Oracle Coherence 3.5 : Cache configuration - Caching schemes, Cache mappings

9/27/2012 2:07:11 AM

What you will realize when you start identifying entities within your application and planning caches for them is that many of those entities have similar data access patterns. Some will fall into the read-only or read-mostly category, such as reference, and you can decide to use either a replicated cache or a partitioned cache fronted by a near or continuous query cache for them.

Others will fall into a transactional data category, which will tend to grow in size over time and will have a mixture of reads and writes. These will typically be some of the most important entities that the application manages, such as invoices, orders, and customers. You will use partitioned caches to manage those entities, possibly fronted with a near cache depending on the ratio of reads to writes.

You might also have some write-mostly data, such as audit trail or log entries, but the point is that in the end, when you finish analyzing your application's data model, you will likely end up with a handful of entity categories, even though you might have many entity types.

If you had to configure a cache for each of these entity types separately, you would end up with a lot of repeated configuration, which would be very cumbersome to maintain if you needed to change something for each entity that belongs to a particular category.

This is why the Coherence cache configuration has two parts: caching schemes and cache mappings.
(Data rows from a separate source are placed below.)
-- ==== Sys2Proof/Machine/Dispatch.lean ====
section
/-! DEFINITION. The dispatch of an instruction to its meaning, one arm per constructor. -/

namespace Sys2Proof.Machine

def exec (i : Instr) (s : State) : Host.Outcome State Fault Refusal :=
  match i with
  | .noop => Sys2Proof.Machine.execNoop s
  | .halt => Sys2Proof.Machine.execHalt s
  | .unassigned02 => Sys2Proof.Machine.execUnassigned02 s
  | .unassigned03 => Sys2Proof.Machine.execUnassigned03 s
  | .unassigned04 => Sys2Proof.Machine.execUnassigned04 s
  | .unassigned05 => Sys2Proof.Machine.execUnassigned05 s
  | .unassigned06 => Sys2Proof.Machine.execUnassigned06 s
  | .unassigned07 => Sys2Proof.Machine.execUnassigned07 s
  | .unassigned08 => Sys2Proof.Machine.execUnassigned08 s
  | .unassigned09 => Sys2Proof.Machine.execUnassigned09 s
  | .unassigned0A => Sys2Proof.Machine.execUnassigned0A s
  | .unassigned0B => Sys2Proof.Machine.execUnassigned0B s
  | .unassigned0C => Sys2Proof.Machine.execUnassigned0C s
  | .unassigned0D => Sys2Proof.Machine.execUnassigned0D s
  | .unassigned0E => Sys2Proof.Machine.execUnassigned0E s
  | .unassigned0F => Sys2Proof.Machine.execUnassigned0F s
  | .loadLitA n => Sys2Proof.Machine.execLoadLitA n s
  | .loadLitB n => Sys2Proof.Machine.execLoadLitB n s
  | .loadMemA n => Sys2Proof.Machine.execLoadMemA n s
  | .loadMemB n => Sys2Proof.Machine.execLoadMemB n s
  | .unassigned14 => Sys2Proof.Machine.execUnassigned14 s
  | .unassigned15 => Sys2Proof.Machine.execUnassigned15 s
  | .unassigned16 => Sys2Proof.Machine.execUnassigned16 s
  | .unassigned17 => Sys2Proof.Machine.execUnassigned17 s
  | .unassigned18 => Sys2Proof.Machine.execUnassigned18 s
  | .unassigned19 => Sys2Proof.Machine.execUnassigned19 s
  | .unassigned1A => Sys2Proof.Machine.execUnassigned1A s
  | .unassigned1B => Sys2Proof.Machine.execUnassigned1B s
  | .unassigned1C => Sys2Proof.Machine.execUnassigned1C s
  | .unassigned1D => Sys2Proof.Machine.execUnassigned1D s
  | .unassigned1E => Sys2Proof.Machine.execUnassigned1E s
  | .unassigned1F => Sys2Proof.Machine.execUnassigned1F s
  | .storeA n => Sys2Proof.Machine.execStoreA n s
  | .storeB n => Sys2Proof.Machine.execStoreB n s
  | .unassigned22 => Sys2Proof.Machine.execUnassigned22 s
  | .moveAB => Sys2Proof.Machine.execMoveAB s
  | .moveAX => Sys2Proof.Machine.execMoveAX s
  | .moveBA => Sys2Proof.Machine.execMoveBA s
  | .moveBX => Sys2Proof.Machine.execMoveBX s
  | .moveXA => Sys2Proof.Machine.execMoveXA s
  | .moveXB => Sys2Proof.Machine.execMoveXB s
  | .swap => Sys2Proof.Machine.execSwap s
  | .unassigned2A => Sys2Proof.Machine.execUnassigned2A s
  | .unassigned2B => Sys2Proof.Machine.execUnassigned2B s
  | .unassigned2C => Sys2Proof.Machine.execUnassigned2C s
  | .unassigned2D => Sys2Proof.Machine.execUnassigned2D s
  | .unassigned2E => Sys2Proof.Machine.execUnassigned2E s
  | .unassigned2F => Sys2Proof.Machine.execUnassigned2F s
  | .addB => Sys2Proof.Machine.execAddB s
  | .addX => Sys2Proof.Machine.execAddX s
  | .addMemN n => Sys2Proof.Machine.execAddMemN n s
  | .addMemB => Sys2Proof.Machine.execAddMemB s
  | .addMemX => Sys2Proof.Machine.execAddMemX s
  | .unassigned35 => Sys2Proof.Machine.execUnassigned35 s
  | .unassigned36 => Sys2Proof.Machine.execUnassigned36 s
  | .unassigned37 => Sys2Proof.Machine.execUnassigned37 s
  | .unassigned38 => Sys2Proof.Machine.execUnassigned38 s
  | .unassigned39 => Sys2Proof.Machine.execUnassigned39 s
  | .unassigned3A => Sys2Proof.Machine.execUnassigned3A s
  | .unassigned3B => Sys2Proof.Machine.execUnassigned3B s
  | .unassigned3C => Sys2Proof.Machine.execUnassigned3C s
  | .unassigned3D => Sys2Proof.Machine.execUnassigned3D s
  | .unassigned3E => Sys2Proof.Machine.execUnassigned3E s
  | .unassigned3F => Sys2Proof.Machine.execUnassigned3F s
  | .subB => Sys2Proof.Machine.execSubB s
  | .subX => Sys2Proof.Machine.execSubX s
  | .subMemN n => Sys2Proof.Machine.execSubMemN n s
  | .subMemB => Sys2Proof.Machine.execSubMemB s
  | .subMemX => Sys2Proof.Machine.execSubMemX s
  | .unassigned45 => Sys2Proof.Machine.execUnassigned45 s
  | .unassigned46 => Sys2Proof.Machine.execUnassigned46 s
  | .unassigned47 => Sys2Proof.Machine.execUnassigned47 s
  | .unassigned48 => Sys2Proof.Machine.execUnassigned48 s
  | .unassigned49 => Sys2Proof.Machine.execUnassigned49 s
  | .unassigned4A => Sys2Proof.Machine.execUnassigned4A s
  | .unassigned4B => Sys2Proof.Machine.execUnassigned4B s
  | .unassigned4C => Sys2Proof.Machine.execUnassigned4C s
  | .unassigned4D => Sys2Proof.Machine.execUnassigned4D s
  | .unassigned4E => Sys2Proof.Machine.execUnassigned4E s
  | .unassigned4F => Sys2Proof.Machine.execUnassigned4F s
  | .orB => Sys2Proof.Machine.execOrB s
  | .orX => Sys2Proof.Machine.execOrX s
  | .orMemN n => Sys2Proof.Machine.execOrMemN n s
  | .orMemB => Sys2Proof.Machine.execOrMemB s
  | .orMemX => Sys2Proof.Machine.execOrMemX s
  | .unassigned55 => Sys2Proof.Machine.execUnassigned55 s
  | .unassigned56 => Sys2Proof.Machine.execUnassigned56 s
  | .unassigned57 => Sys2Proof.Machine.execUnassigned57 s
  | .unassigned58 => Sys2Proof.Machine.execUnassigned58 s
  | .unassigned59 => Sys2Proof.Machine.execUnassigned59 s
  | .unassigned5A => Sys2Proof.Machine.execUnassigned5A s
  | .unassigned5B => Sys2Proof.Machine.execUnassigned5B s
  | .unassigned5C => Sys2Proof.Machine.execUnassigned5C s
  | .unassigned5D => Sys2Proof.Machine.execUnassigned5D s
  | .unassigned5E => Sys2Proof.Machine.execUnassigned5E s
  | .unassigned5F => Sys2Proof.Machine.execUnassigned5F s
  | .xorB => Sys2Proof.Machine.execXorB s
  | .xorX => Sys2Proof.Machine.execXorX s
  | .xorMemN n => Sys2Proof.Machine.execXorMemN n s
  | .xorMemB => Sys2Proof.Machine.execXorMemB s
  | .xorMemX => Sys2Proof.Machine.execXorMemX s
  | .unassigned65 => Sys2Proof.Machine.execUnassigned65 s
  | .unassigned66 => Sys2Proof.Machine.execUnassigned66 s
  | .unassigned67 => Sys2Proof.Machine.execUnassigned67 s
  | .unassigned68 => Sys2Proof.Machine.execUnassigned68 s
  | .unassigned69 => Sys2Proof.Machine.execUnassigned69 s
  | .unassigned6A => Sys2Proof.Machine.execUnassigned6A s
  | .unassigned6B => Sys2Proof.Machine.execUnassigned6B s
  | .unassigned6C => Sys2Proof.Machine.execUnassigned6C s
  | .unassigned6D => Sys2Proof.Machine.execUnassigned6D s
  | .unassigned6E => Sys2Proof.Machine.execUnassigned6E s
  | .unassigned6F => Sys2Proof.Machine.execUnassigned6F s
  | .andB => Sys2Proof.Machine.execAndB s
  | .andX => Sys2Proof.Machine.execAndX s
  | .andMemN n => Sys2Proof.Machine.execAndMemN n s
  | .andMemB => Sys2Proof.Machine.execAndMemB s
  | .andMemX => Sys2Proof.Machine.execAndMemX s
  | .unassigned75 => Sys2Proof.Machine.execUnassigned75 s
  | .unassigned76 => Sys2Proof.Machine.execUnassigned76 s
  | .unassigned77 => Sys2Proof.Machine.execUnassigned77 s
  | .unassigned78 => Sys2Proof.Machine.execUnassigned78 s
  | .unassigned79 => Sys2Proof.Machine.execUnassigned79 s
  | .unassigned7A => Sys2Proof.Machine.execUnassigned7A s
  | .unassigned7B => Sys2Proof.Machine.execUnassigned7B s
  | .unassigned7C => Sys2Proof.Machine.execUnassigned7C s
  | .unassigned7D => Sys2Proof.Machine.execUnassigned7D s
  | .unassigned7E => Sys2Proof.Machine.execUnassigned7E s
  | .unassigned7F => Sys2Proof.Machine.execUnassigned7F s
  | .unassigned80 => Sys2Proof.Machine.execUnassigned80 s
  | .notA => Sys2Proof.Machine.execNotA s
  | .bitsl => Sys2Proof.Machine.execBitsl s
  | .bitsr => Sys2Proof.Machine.execBitsr s
  | .inc => Sys2Proof.Machine.execInc s
  | .dec => Sys2Proof.Machine.execDec s
  | .unassigned86 => Sys2Proof.Machine.execUnassigned86 s
  | .unassigned87 => Sys2Proof.Machine.execUnassigned87 s
  | .unassigned88 => Sys2Proof.Machine.execUnassigned88 s
  | .unassigned89 => Sys2Proof.Machine.execUnassigned89 s
  | .unassigned8A => Sys2Proof.Machine.execUnassigned8A s
  | .unassigned8B => Sys2Proof.Machine.execUnassigned8B s
  | .unassigned8C => Sys2Proof.Machine.execUnassigned8C s
  | .unassigned8D => Sys2Proof.Machine.execUnassigned8D s
  | .unassigned8E => Sys2Proof.Machine.execUnassigned8E s
  | .unassigned8F => Sys2Proof.Machine.execUnassigned8F s
  | .outCmd n => Sys2Proof.Machine.execOutCmd n s
  | .outAddr n => Sys2Proof.Machine.execOutAddr n s
  | .outDat n => Sys2Proof.Machine.execOutDat n s
  | .outDatMem n => Sys2Proof.Machine.execOutDatMem n s
  | .unassigned94 => Sys2Proof.Machine.execUnassigned94 s
  | .unassigned95 => Sys2Proof.Machine.execUnassigned95 s
  | .unassigned96 => Sys2Proof.Machine.execUnassigned96 s
  | .unassigned97 => Sys2Proof.Machine.execUnassigned97 s
  | .unassigned98 => Sys2Proof.Machine.execUnassigned98 s
  | .unassigned99 => Sys2Proof.Machine.execUnassigned99 s
  | .unassigned9A => Sys2Proof.Machine.execUnassigned9A s
  | .unassigned9B => Sys2Proof.Machine.execUnassigned9B s
  | .unassigned9C => Sys2Proof.Machine.execUnassigned9C s
  | .unassigned9D => Sys2Proof.Machine.execUnassigned9D s
  | .unassigned9E => Sys2Proof.Machine.execUnassigned9E s
  | .unassigned9F => Sys2Proof.Machine.execUnassigned9F s
  | .jmp n => Sys2Proof.Machine.execJmp n s
  | .jmpc n => Sys2Proof.Machine.execJmpc n s
  | .jmpnc n => Sys2Proof.Machine.execJmpnc n s
  | .jmpz n => Sys2Proof.Machine.execJmpz n s
  | .jmpnz n => Sys2Proof.Machine.execJmpnz n s
  | .jmpp n => Sys2Proof.Machine.execJmpp n s
  | .jmpnp n => Sys2Proof.Machine.execJmpnp n s
  | .call n => Sys2Proof.Machine.execCall n s
  | .ret => Sys2Proof.Machine.execRet s
  | .unassignedA9 => Sys2Proof.Machine.execUnassignedA9 s
  | .unassignedAA => Sys2Proof.Machine.execUnassignedAA s
  | .unassignedAB => Sys2Proof.Machine.execUnassignedAB s
  | .unassignedAC => Sys2Proof.Machine.execUnassignedAC s
  | .unassignedAD => Sys2Proof.Machine.execUnassignedAD s
  | .unassignedAE => Sys2Proof.Machine.execUnassignedAE s
  | .unassignedAF => Sys2Proof.Machine.execUnassignedAF s
  | .pushA => Sys2Proof.Machine.execPushA s
  | .pushB => Sys2Proof.Machine.execPushB s
  | .popA => Sys2Proof.Machine.execPopA s
  | .popB => Sys2Proof.Machine.execPopB s
  | .stkrest => Sys2Proof.Machine.execStkrest s
  | .unassignedB5 => Sys2Proof.Machine.execUnassignedB5 s
  | .unassignedB6 => Sys2Proof.Machine.execUnassignedB6 s
  | .unassignedB7 => Sys2Proof.Machine.execUnassignedB7 s
  | .unassignedB8 => Sys2Proof.Machine.execUnassignedB8 s
  | .unassignedB9 => Sys2Proof.Machine.execUnassignedB9 s
  | .unassignedBA => Sys2Proof.Machine.execUnassignedBA s
  | .unassignedBB => Sys2Proof.Machine.execUnassignedBB s
  | .unassignedBC => Sys2Proof.Machine.execUnassignedBC s
  | .unassignedBD => Sys2Proof.Machine.execUnassignedBD s
  | .unassignedBE => Sys2Proof.Machine.execUnassignedBE s
  | .unassignedBF => Sys2Proof.Machine.execUnassignedBF s
  | .unassignedC0 => Sys2Proof.Machine.execUnassignedC0 s
  | .unassignedC1 => Sys2Proof.Machine.execUnassignedC1 s
  | .unassignedC2 => Sys2Proof.Machine.execUnassignedC2 s
  | .unassignedC3 => Sys2Proof.Machine.execUnassignedC3 s
  | .unassignedC4 => Sys2Proof.Machine.execUnassignedC4 s
  | .unassignedC5 => Sys2Proof.Machine.execUnassignedC5 s
  | .unassignedC6 => Sys2Proof.Machine.execUnassignedC6 s
  | .unassignedC7 => Sys2Proof.Machine.execUnassignedC7 s
  | .unassignedC8 => Sys2Proof.Machine.execUnassignedC8 s
  | .unassignedC9 => Sys2Proof.Machine.execUnassignedC9 s
  | .unassignedCA => Sys2Proof.Machine.execUnassignedCA s
  | .unassignedCB => Sys2Proof.Machine.execUnassignedCB s
  | .unassignedCC => Sys2Proof.Machine.execUnassignedCC s
  | .unassignedCD => Sys2Proof.Machine.execUnassignedCD s
  | .unassignedCE => Sys2Proof.Machine.execUnassignedCE s
  | .unassignedCF => Sys2Proof.Machine.execUnassignedCF s
  | .unassignedD0 => Sys2Proof.Machine.execUnassignedD0 s
  | .unassignedD1 => Sys2Proof.Machine.execUnassignedD1 s
  | .unassignedD2 => Sys2Proof.Machine.execUnassignedD2 s
  | .unassignedD3 => Sys2Proof.Machine.execUnassignedD3 s
  | .unassignedD4 => Sys2Proof.Machine.execUnassignedD4 s
  | .unassignedD5 => Sys2Proof.Machine.execUnassignedD5 s
  | .unassignedD6 => Sys2Proof.Machine.execUnassignedD6 s
  | .unassignedD7 => Sys2Proof.Machine.execUnassignedD7 s
  | .unassignedD8 => Sys2Proof.Machine.execUnassignedD8 s
  | .unassignedD9 => Sys2Proof.Machine.execUnassignedD9 s
  | .unassignedDA => Sys2Proof.Machine.execUnassignedDA s
  | .unassignedDB => Sys2Proof.Machine.execUnassignedDB s
  | .unassignedDC => Sys2Proof.Machine.execUnassignedDC s
  | .unassignedDD => Sys2Proof.Machine.execUnassignedDD s
  | .unassignedDE => Sys2Proof.Machine.execUnassignedDE s
  | .unassignedDF => Sys2Proof.Machine.execUnassignedDF s
  | .unassignedE0 => Sys2Proof.Machine.execUnassignedE0 s
  | .unassignedE1 => Sys2Proof.Machine.execUnassignedE1 s
  | .unassignedE2 => Sys2Proof.Machine.execUnassignedE2 s
  | .unassignedE3 => Sys2Proof.Machine.execUnassignedE3 s
  | .unassignedE4 => Sys2Proof.Machine.execUnassignedE4 s
  | .unassignedE5 => Sys2Proof.Machine.execUnassignedE5 s
  | .unassignedE6 => Sys2Proof.Machine.execUnassignedE6 s
  | .unassignedE7 => Sys2Proof.Machine.execUnassignedE7 s
  | .unassignedE8 => Sys2Proof.Machine.execUnassignedE8 s
  | .unassignedE9 => Sys2Proof.Machine.execUnassignedE9 s
  | .unassignedEA => Sys2Proof.Machine.execUnassignedEA s
  | .unassignedEB => Sys2Proof.Machine.execUnassignedEB s
  | .unassignedEC => Sys2Proof.Machine.execUnassignedEC s
  | .unassignedED => Sys2Proof.Machine.execUnassignedED s
  | .unassignedEE => Sys2Proof.Machine.execUnassignedEE s
  | .unassignedEF => Sys2Proof.Machine.execUnassignedEF s
  | .unassignedF0 => Sys2Proof.Machine.execUnassignedF0 s
  | .unassignedF1 => Sys2Proof.Machine.execUnassignedF1 s
  | .unassignedF2 => Sys2Proof.Machine.execUnassignedF2 s
  | .unassignedF3 => Sys2Proof.Machine.execUnassignedF3 s
  | .unassignedF4 => Sys2Proof.Machine.execUnassignedF4 s
  | .unassignedF5 => Sys2Proof.Machine.execUnassignedF5 s
  | .unassignedF6 => Sys2Proof.Machine.execUnassignedF6 s
  | .unassignedF7 => Sys2Proof.Machine.execUnassignedF7 s
  | .unassignedF8 => Sys2Proof.Machine.execUnassignedF8 s
  | .unassignedF9 => Sys2Proof.Machine.execUnassignedF9 s
  | .unassignedFA => Sys2Proof.Machine.execUnassignedFA s
  | .unassignedFB => Sys2Proof.Machine.execUnassignedFB s
  | .unassignedFC => Sys2Proof.Machine.execUnassignedFC s
  | .unassignedFD => Sys2Proof.Machine.execUnassignedFD s
  | .unassignedFE => Sys2Proof.Machine.execUnassignedFE s
  | .unassignedFF => Sys2Proof.Machine.execUnassignedFF s

end Sys2Proof.Machine
end

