/-- A check of every micro-program is a check of 256 opcodes with eight flag bytes each. -/
theorem rom_all (P : MicroProgram → Bool)
    (h : ((List.range 256).all fun i => [true, false].all fun a => [true, false].all fun b => [true, false].all fun c =>
      P (rom (BitVec.ofNat 8 i) (flagOf a b c))) = true) (ir flg : Byte) : P (rom ir flg) = true := by
  rw [rom_flagOf]
  simp only [List.all_eq_true] at h
  have h' := h ir.toNat (List.mem_range.2 ir.isLt) (zeroFlag flg) (by cases zeroFlag flg <;> simp)
    (carryFlag flg) (by cases carryFlag flg <;> simp) (parityFlag flg) (by cases parityFlag flg <;> simp)
  simpa using h'

theorem fetchProgram_words :
    ∀ w ∈ fetchProgram, WellFormed.romWord w = true ∧ has .hlt w = false ∧ has .rst w = false := by
  have h : (fetchProgram.all fun w => WellFormed.romWord w && !has .hlt w && !has .rst w) = true := by rfl
  simpa [List.all_eq_true, and_assoc] using h

set_option maxRecDepth 100000 in
/-- Every word of the ROM is fit, and the only one with the halt line is `[HLT RST]`. -/
theorem rom_words (ir flg : Byte) :
    ∀ w ∈ rom ir flg, WellFormed.romWord w = true ∧ (has .hlt w = true → w = word [.hlt, .rst]) := by
  have h := rom_all (fun p => p.all fun w => WellFormed.romWord w && (!has .hlt w || decide (w = word [.hlt, .rst])))
    (by rfl) ir flg
  intro w hw
  simp only [List.all_eq_true] at h
  have h' := h w hw
  simp only [Bool.and_eq_true, Bool.or_eq_true, Bool.not_eq_true', decide_eq_true_eq] at h'
  refine ⟨h'.1, fun hh => ?_⟩
  rcases h'.2 with h2 | h2
  · simp [hh] at h2
  · exact h2

set_option maxRecDepth 100000 in
theorem rom_reset_last (ir flg : Byte) {k : Nat} {w : CtrlWord} (h : (rom ir flg)[k]? = some w) :
    has .rst w = true ↔ k + 1 = (rom ir flg).length := by
  have h1 := rom_all (fun p => (List.range p.length).all fun k =>
    match p[k]? with
    | some w => decide (has .rst w = true ↔ k + 1 = p.length)
    | none => true) (by rfl) ir flg
  simp only [List.all_eq_true] at h1
  have h2 := h1 k (List.mem_range.2 (List.getElem?_eq_some_iff.1 h).1)
  rw [h] at h2
  exact of_decide_eq_true h2

set_option maxRecDepth 100000 in
theorem rom_length (ir flg : Byte) : 1 ≤ (rom ir flg).length ∧ (rom ir flg).length ≤ 4 := by
  have h := rom_all (fun p => decide (1 ≤ p.length ∧ p.length ≤ 4)) (by rfl) ir flg
  simpa using h

/-! ### One cycle driven by a word of a micro-program -/

theorem flagByte_clean (f : BitVec 3) : flagByte f &&& 0xF8#8 = 0#8 := by revert f; decide

theorem closed_flg (s : State) : (closed s).flg = if s.flagLatch then flagByte s.aluFlags else s.flg := rfl
theorem closed_microCounter (s : State) :
    (closed s).microCounter = if has .rst s.activeWord then 0 else s.microCounter + 1 := rfl

/-- What a cycle driven by a fit word leaves in the sequencer, whatever it moves. -/
structure CyclePost (w : CtrlWord) (s t : State) : Prop where
  atRest : t.AtRest
  memory : s.mem.wf = true → t.mem.wf = true
  flags : s.FlagsClean → t.FlagsClean
  counter : t.microCounter = if has .rst w then 0 else s.microCounter + 1
  halted : t.halted = (has .hlt w || s.halted)
  active : t.activeWord = w
  program : t.microProgram = s.microProgram
  idle : t.idleBusValue = s.idleBusValue

/-- A cycle driven by a fit word succeeds (60_exceptions R320). -/
theorem wordCycle_post {w : CtrlWord} {s : State} (hs : s.AtRest) (hw : WellFormed.romWord w = true)
    (ho : has .hlt w = true → has .out w = false) : ∃ t, wordCycle w s = .next t ∧ CyclePost w s t := by
  obtain ⟨hc, h⟩ := romWord_cases hw
  by_cases hh : has .hlt w = true
  · refine ⟨_, wordCycle_halt hs hc hh (ho hh), ?_⟩
    obtain ⟨-, -, h3, h4, h5, -, h7⟩ := hs
    constructor
    · apply closed_atRest <;> simp [h3, h4, h5]
    · simp [closed]
    · intro hcl; simp only [State.FlagsClean, closed_flg]; simp [h7]; exact hcl
    · simp [closed_microCounter]; rfl
    · simp [closed, hh]
    · simp [closed]
    · simp [closed]
    · simp [closed]
  · have hh : has .hlt w = false := by simpa using hh
    have K := fun v u => takeAll_keeps (receivers w) v u
    rcases h with ⟨c, ht⟩ | ⟨ht, hr, hout⟩
    · refine ⟨_, wordCycle_one hs hc hh ht, ?_⟩
      constructor
      · apply closed_atRest <;> simp [transferred]
      · intro hwf
        have := takeAll_wf (s := transmitted w c s) (by simpa [transmitted] using hwf) (receivers w)
          (componentValue (decoded w s) c)
        simpa [closed, transferred] using this
      · intro hcl
        simp only [State.FlagsClean, closed_flg, emit_flg, emit_flagLatch, emit_aluFlags, cacheBus_flg,
          cacheBus_flagLatch, cacheBus_aluFlags]
        split_ifs
        · exact flagByte_clean _
        · have e := getReg_takeAll (receivers w) (componentValue (decoded w s) c) (transmitted w c s) .flg
          rw [if_neg (flg_not_mem_receivers w)] at e
          have e' : (transferred w c s).flg = s.flg := by simpa [transferred, getReg, transmitted] using e
          rw [e']; exact hcl
      · simp [closed_microCounter, transferred, K, transmitted]
      · simp [closed, transferred, K, transmitted, hh]
      · simp [closed, transferred, K, transmitted]
      · simp [closed, transferred, K, transmitted]
      · simp [closed, transferred, K, transmitted]
    · refine ⟨_, wordCycle_idle hs hc hh ht hr hout, ?_⟩
      obtain ⟨-, -, h3, h4, h5, -, -⟩ := hs
      constructor
      · apply closed_atRest <;> simp [ht, hr, setAll, h3, h4, h5]
      · simp [closed]
      · intro hcl
        simp only [State.FlagsClean, closed_flg, cacheBus_flg, cacheBus_flagLatch, cacheBus_aluFlags, decoded_flg]
        split_ifs
        · exact flagByte_clean _
        · exact hcl
      · simp [closed_microCounter]
      · simp [closed, hh]
      · simp [closed]
      · simp [closed]
      · simp [closed]

end Sys2Proof.Machine
end

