theorem finishInstruction_busError {fuel : Nat} {s : State} {e : Fault} (h : finishInstruction fuel s = .fault e) :
    BusError e := by
  induction fuel generalizing s with
  | zero => cases h
  | succ fuel ih =>
    rw [finishInstruction, andThen_eq_fault] at h
    rcases h with h | ⟨u, -, h⟩
    · exact cycle_busError h
    · split_ifs at h
      exact ih h

/-- A step is made of cycles, whichever of its three kinds it is (40_cycle R156). -/
theorem step_busError {s : State} {e : Fault} (h : step s = .fault e) : BusError e := by
  unfold step at h
  split_ifs at h
  · exact cycle_busError h
  · rcases andThen_eq_fault.1 h with h | ⟨u, -, h⟩
    · exact runWords_busError h
    · rw [exec_eq_runWords] at h
      exact runWords_busError h
  · exact finishInstruction_busError h

/-- Settles O10: the errors of a cycle come from its bus transfer or its output, and a step's from its cycles. -/
theorem onlyBusErrorsFromCycles : Obligations.OnlyBusErrorsFromCycles :=
  ⟨fun _ _ _ => wordCycle_busError, fun _ _ => step_busError⟩

/-! ### Which component an error names (60_exceptions R312, R313, R319) -/

/-- Settles O11: the first two transmitters are different components, and the second finds the first one's byte on the
bus. -/
theorem secondTransmitterConflicts : Obligations.SecondTransmitterConflicts := by
  intro w s c c' rest hs hw hh ht
  have ⟨hb, _, _, htx, _, _, _⟩ := hs
  have hne : c' ≠ c := by
    rintro rfl
    simpa [ht] using transmitters_nodup w
  have hpending : ∀ d ∈ transmitters w, pendingOf (decoded w s).pending d = .transmit := fun d hd => by
    rw [pendingOf_decoded hs hw, if_pos hd]
  rw [wordCycle, decodeWord_next hw hh, andThen_next]
  exact executeStep_conflict (by simpa [htx] using ht) hne (hpending c (by simp [ht])) (hpending c' (by simp [ht]))
    (by simpa using hb)

/-- Settles O12: with no transmitter the bus is empty when the first receiver reads it, or else the output. -/
theorem receiverWithoutTransmitterFails : Obligations.ReceiverWithoutTransmitterFails := by
  intro w s hs hw hh ht
  have ⟨hb, _, _, htx, hrx, _, _⟩ := hs
  have htxw : (decoded w s).txList = [] := by simpa [htx] using ht
  rw [wordCycle, decodeWord_next hw hh, andThen_next]
  refine ⟨fun c rest hr => ?_, fun hr ho => ?_⟩
  · have hc : pendingOf (decoded w s).pending c = .receive := by rw [pendingOf_decoded hs hw]; simp [ht, hr]
    exact executeStep_unwritten_receiver htxw (by simpa [hrx] using hr) hc (by simpa using hb)
  · exact executeStep_unwritten_output htxw (by simpa [hrx] using hr) (by simpa using hb) (by simpa using ho)

end Errors

section Images

/-! ### Loading an image (60_exceptions R315; 20_memory R88) -/

/-- An image holds its bytes in order from `low` on: a listed byte at its address, an unlisted one by its absence. -/
theorem readCell_imageFrom {low k : Nat} {bytes : List Byte} (h : low + bytes.length ≤ memSize)
    (hk : k < bytes.length) :
    bytes[k]? = some (readCell (imageFrom low bytes) (low + k)) := by
  induction bytes generalizing low k with
  | nil => simp at hk
  | cons v rest ih =>
    rw [List.length_cons] at h hk
    have hrest : low + 1 + rest.length ≤ memSize := by omega
    have hbelow : readCell (imageFrom (low + 1) rest) low = unlistedByte :=
      readCell_below (canonicalFrom_imageFrom hrest) (Nat.lt_succ_self low)
    cases k with
    | zero => by_cases hv : v = unlistedByte <;> simp [imageFrom, readCell, hv, hbelow]
    | succ k =>
      have hnext : low + (k + 1) = low + 1 + k := by omega
      have hne : ¬low = low + 1 + k := by omega
      have hbyte := ih hrest (k := k) (by omega)
      by_cases hv : v = unlistedByte <;> simpa [imageFrom, readCell, hv, hnext, hne] using hbyte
The former allows you to define a single configuration template for all entities in a particular category, while the latter enables you to map specific named caches to a particular caching scheme.

Caching schemes

Caching schemes are used to define cache topology, as well as other cache configuration parameters, such as which backing map to use, how to limit cache size and expire cache items, where to store backup copies of the data, and in the case of a read-write backing map, even how to load data into the cache from the persistent store and how to write it back into the store.

The Coherence Developer's Guide is your best resource on various options available for cache configuration using any of the available schemes, and you should now have enough background information to understand various configuration options available for each of them. I strongly encourage you to review the Appendix D: Cache Configuration Elements section in the Developer's Guide for more information about all configuration parameters for a particular cache topology and backing map you are interested in.

Distributed cache scheme

Let's look at an example of a caching scheme definition under a microscope, to get a better understanding of what it is made of.

<distributed-scheme>
<scheme-name>example-distributed</scheme-name>
<service-name>DistributedCache</service-name>
<backing-map-scheme>
<local-scheme>
<scheme-ref>example-binary-backing-map</scheme-ref>
</local-scheme>
</backing-map-scheme>
<autostart>true</autostart>
</distributed-scheme>

The top-level element, distributed-scheme, tells us that any cache that uses this scheme will use a partitioned topology (this is one of those unfortunate instances where distributed is used instead of partitioned for backwards compatibility reasons).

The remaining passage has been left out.